>>>

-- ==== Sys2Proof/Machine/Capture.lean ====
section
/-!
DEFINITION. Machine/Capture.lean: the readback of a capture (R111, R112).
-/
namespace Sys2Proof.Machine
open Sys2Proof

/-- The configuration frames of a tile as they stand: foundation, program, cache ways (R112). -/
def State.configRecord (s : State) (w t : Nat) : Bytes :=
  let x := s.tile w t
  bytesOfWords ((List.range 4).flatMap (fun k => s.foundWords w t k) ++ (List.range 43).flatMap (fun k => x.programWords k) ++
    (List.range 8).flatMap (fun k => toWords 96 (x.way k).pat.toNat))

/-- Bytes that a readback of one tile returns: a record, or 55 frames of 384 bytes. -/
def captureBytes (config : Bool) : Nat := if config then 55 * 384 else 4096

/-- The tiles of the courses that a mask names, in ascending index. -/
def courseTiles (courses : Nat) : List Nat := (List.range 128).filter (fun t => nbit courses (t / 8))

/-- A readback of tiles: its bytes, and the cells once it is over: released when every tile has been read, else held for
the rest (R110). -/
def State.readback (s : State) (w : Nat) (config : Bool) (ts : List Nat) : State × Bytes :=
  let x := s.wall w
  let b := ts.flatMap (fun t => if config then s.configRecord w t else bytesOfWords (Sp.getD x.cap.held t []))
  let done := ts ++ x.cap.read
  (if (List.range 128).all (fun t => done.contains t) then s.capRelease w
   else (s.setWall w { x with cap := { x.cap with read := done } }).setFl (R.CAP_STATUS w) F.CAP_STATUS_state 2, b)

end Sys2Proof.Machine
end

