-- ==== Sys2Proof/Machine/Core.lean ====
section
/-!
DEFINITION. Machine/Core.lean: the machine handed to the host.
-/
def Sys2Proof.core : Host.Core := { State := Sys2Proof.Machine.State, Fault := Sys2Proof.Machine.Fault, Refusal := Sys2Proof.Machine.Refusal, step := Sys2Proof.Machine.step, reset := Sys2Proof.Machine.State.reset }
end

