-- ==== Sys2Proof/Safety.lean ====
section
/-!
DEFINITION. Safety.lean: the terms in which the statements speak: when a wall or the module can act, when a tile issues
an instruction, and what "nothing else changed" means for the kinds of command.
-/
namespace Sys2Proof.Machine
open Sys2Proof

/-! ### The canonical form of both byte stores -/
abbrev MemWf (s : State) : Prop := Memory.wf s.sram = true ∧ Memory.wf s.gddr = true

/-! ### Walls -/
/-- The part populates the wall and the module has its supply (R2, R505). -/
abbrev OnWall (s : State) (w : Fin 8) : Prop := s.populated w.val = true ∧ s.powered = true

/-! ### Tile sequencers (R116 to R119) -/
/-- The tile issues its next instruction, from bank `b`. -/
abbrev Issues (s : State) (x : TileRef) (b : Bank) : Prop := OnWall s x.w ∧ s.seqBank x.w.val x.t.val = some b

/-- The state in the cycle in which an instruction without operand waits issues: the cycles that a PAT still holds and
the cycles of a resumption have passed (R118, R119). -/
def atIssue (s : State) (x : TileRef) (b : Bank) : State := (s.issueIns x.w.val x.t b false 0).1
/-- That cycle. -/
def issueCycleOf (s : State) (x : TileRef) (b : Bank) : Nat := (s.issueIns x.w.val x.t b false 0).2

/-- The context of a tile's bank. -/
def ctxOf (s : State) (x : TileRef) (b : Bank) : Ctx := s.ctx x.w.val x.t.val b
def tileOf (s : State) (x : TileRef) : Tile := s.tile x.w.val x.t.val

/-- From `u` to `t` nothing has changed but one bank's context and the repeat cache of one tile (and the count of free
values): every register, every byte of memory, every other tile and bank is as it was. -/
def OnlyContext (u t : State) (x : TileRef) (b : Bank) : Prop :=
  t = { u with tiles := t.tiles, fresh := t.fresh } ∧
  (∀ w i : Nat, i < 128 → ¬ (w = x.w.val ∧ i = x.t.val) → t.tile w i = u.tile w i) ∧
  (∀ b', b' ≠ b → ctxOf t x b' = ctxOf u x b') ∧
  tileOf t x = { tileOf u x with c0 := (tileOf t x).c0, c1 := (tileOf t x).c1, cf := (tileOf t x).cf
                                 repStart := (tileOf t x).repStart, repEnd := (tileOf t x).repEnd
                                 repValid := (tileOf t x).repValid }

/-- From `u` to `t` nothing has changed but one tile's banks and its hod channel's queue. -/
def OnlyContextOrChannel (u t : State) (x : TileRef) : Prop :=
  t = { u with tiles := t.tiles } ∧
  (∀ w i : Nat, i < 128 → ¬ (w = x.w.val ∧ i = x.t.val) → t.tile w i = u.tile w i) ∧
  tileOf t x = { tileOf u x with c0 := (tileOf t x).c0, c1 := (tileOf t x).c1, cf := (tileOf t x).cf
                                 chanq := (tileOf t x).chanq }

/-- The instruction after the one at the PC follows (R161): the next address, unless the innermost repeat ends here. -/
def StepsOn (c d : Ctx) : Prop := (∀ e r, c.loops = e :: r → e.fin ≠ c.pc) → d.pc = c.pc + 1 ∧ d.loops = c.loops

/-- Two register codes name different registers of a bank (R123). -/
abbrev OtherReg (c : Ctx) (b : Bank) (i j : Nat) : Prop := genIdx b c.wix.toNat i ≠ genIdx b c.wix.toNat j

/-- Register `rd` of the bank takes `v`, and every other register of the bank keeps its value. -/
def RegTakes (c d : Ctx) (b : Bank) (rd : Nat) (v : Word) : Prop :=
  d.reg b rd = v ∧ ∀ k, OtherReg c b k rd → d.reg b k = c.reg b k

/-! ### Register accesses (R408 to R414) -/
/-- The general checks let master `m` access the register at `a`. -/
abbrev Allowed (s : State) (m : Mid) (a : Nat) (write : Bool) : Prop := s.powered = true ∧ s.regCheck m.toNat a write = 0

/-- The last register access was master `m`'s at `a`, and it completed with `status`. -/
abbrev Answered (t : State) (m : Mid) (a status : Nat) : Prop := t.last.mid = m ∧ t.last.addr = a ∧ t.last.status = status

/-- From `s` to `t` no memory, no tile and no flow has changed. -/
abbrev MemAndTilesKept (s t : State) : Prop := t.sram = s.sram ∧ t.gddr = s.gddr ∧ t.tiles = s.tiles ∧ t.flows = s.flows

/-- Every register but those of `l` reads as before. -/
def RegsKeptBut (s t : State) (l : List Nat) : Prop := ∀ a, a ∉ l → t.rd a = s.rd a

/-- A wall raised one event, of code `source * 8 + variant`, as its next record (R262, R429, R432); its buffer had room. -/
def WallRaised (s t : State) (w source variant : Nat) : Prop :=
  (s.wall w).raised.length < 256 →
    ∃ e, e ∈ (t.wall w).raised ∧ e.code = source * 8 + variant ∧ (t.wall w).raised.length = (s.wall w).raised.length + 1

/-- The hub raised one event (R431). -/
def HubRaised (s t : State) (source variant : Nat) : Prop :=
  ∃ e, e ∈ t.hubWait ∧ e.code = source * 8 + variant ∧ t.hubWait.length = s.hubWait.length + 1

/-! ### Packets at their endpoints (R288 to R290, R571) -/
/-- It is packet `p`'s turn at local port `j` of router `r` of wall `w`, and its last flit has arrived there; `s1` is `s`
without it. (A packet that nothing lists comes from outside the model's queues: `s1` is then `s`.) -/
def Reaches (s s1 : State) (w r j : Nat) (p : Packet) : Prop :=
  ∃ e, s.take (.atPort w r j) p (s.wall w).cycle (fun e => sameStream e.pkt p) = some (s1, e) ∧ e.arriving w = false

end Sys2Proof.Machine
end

<<<
>>>

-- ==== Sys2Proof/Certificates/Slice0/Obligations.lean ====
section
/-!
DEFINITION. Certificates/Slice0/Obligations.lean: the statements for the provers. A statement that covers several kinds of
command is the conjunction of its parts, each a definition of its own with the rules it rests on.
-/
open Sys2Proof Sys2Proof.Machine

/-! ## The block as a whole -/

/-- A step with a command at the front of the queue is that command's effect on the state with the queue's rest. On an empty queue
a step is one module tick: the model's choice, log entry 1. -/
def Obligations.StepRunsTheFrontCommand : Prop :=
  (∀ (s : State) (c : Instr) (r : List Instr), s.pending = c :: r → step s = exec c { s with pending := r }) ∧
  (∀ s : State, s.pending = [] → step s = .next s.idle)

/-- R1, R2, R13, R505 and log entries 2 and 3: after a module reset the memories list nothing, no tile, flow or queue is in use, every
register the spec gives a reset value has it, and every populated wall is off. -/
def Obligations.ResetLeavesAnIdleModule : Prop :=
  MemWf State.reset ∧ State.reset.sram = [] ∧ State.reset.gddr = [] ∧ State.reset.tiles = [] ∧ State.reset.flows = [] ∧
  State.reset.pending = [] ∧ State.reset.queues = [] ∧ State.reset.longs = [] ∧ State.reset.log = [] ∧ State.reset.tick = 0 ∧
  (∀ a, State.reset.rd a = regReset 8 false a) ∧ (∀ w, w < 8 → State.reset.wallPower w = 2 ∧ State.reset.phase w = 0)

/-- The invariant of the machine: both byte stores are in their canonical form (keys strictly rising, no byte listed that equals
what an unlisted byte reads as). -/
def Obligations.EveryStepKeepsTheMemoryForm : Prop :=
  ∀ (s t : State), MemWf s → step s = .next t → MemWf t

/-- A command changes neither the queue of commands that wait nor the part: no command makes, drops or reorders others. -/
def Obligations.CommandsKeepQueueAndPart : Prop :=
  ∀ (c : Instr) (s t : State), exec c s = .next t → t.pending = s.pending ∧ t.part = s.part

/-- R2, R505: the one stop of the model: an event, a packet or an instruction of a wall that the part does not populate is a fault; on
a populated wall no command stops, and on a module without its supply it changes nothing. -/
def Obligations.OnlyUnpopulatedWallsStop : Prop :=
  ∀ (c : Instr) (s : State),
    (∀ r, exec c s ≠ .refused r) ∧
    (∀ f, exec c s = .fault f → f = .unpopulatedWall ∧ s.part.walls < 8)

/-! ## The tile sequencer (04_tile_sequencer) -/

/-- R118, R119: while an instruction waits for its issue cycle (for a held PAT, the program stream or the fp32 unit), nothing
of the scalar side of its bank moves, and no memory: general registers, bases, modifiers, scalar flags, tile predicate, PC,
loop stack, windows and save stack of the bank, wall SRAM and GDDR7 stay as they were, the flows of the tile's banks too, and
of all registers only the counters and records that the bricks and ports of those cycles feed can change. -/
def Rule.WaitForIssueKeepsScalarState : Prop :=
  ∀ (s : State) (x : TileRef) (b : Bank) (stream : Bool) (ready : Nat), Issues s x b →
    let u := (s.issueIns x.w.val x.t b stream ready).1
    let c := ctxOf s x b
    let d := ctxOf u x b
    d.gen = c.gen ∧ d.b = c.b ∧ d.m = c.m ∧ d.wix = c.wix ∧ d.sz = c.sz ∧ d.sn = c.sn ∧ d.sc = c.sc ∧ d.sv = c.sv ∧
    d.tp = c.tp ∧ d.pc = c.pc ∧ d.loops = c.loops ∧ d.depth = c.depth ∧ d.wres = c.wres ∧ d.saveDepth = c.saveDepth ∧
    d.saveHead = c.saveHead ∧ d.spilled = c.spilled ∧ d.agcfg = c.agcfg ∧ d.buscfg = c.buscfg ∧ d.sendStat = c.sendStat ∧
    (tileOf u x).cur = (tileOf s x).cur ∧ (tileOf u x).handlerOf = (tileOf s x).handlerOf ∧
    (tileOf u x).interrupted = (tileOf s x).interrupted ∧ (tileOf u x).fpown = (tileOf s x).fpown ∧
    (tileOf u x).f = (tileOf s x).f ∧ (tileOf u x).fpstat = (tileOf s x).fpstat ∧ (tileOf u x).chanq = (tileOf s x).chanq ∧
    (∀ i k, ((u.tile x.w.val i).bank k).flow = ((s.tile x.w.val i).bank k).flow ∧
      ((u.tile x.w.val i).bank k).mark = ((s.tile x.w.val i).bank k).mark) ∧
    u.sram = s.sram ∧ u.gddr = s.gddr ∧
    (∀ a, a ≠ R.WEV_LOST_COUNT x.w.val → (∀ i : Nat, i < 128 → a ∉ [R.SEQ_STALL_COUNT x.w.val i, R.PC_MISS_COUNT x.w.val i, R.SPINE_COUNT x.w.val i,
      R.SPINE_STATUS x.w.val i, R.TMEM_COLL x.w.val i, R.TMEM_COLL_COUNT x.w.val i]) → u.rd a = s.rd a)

<<<

Problem to work on:
Every line above from the line with "let b := ts.flatMap" to the line with "byte stores -/", inclusive, must be returned exactly; no other line belongs in the reply.

Response below:
  let b := ts.flatMap (fun t => if config then s.configRecord w t else bytesOfWords (Sp.getD x.cap.held t []))
  let done := ts ++ x.cap.read
  (if (List.range 128).all (fun t => done.contains t) then s.capRelease w
   else (s.setWall w { x with cap := { x.cap with read := done } }).setFl (R.CAP_STATUS w) F.CAP_STATUS_state 2, b)

end Sys2Proof.Machine
end

-- ==== Sys2Proof/Machine/Core.lean ====
section
/-!
DEFINITION. Machine/Core.lean: the machine handed to the host.
-/
def Sys2Proof.core : Host.Core := { State := Sys2Proof.Machine.State, Fault := Sys2Proof.Machine.Fault, Refusal := Sys2Proof.Machine.Refusal, step := Sys2Proof.Machine.step, reset := Sys2Proof.Machine.State.reset }
end

-- ==== Sys2Proof/Safety.lean ====
section
/-!
DEFINITION. Safety.lean: the terms in which the statements speak: when a wall or the module can act, when a tile issues
an instruction, and what "nothing else changed" means for the kinds of command.
-/
namespace Sys2Proof.Machine
open Sys2Proof

/-! ### The canonical form of both byte stores -/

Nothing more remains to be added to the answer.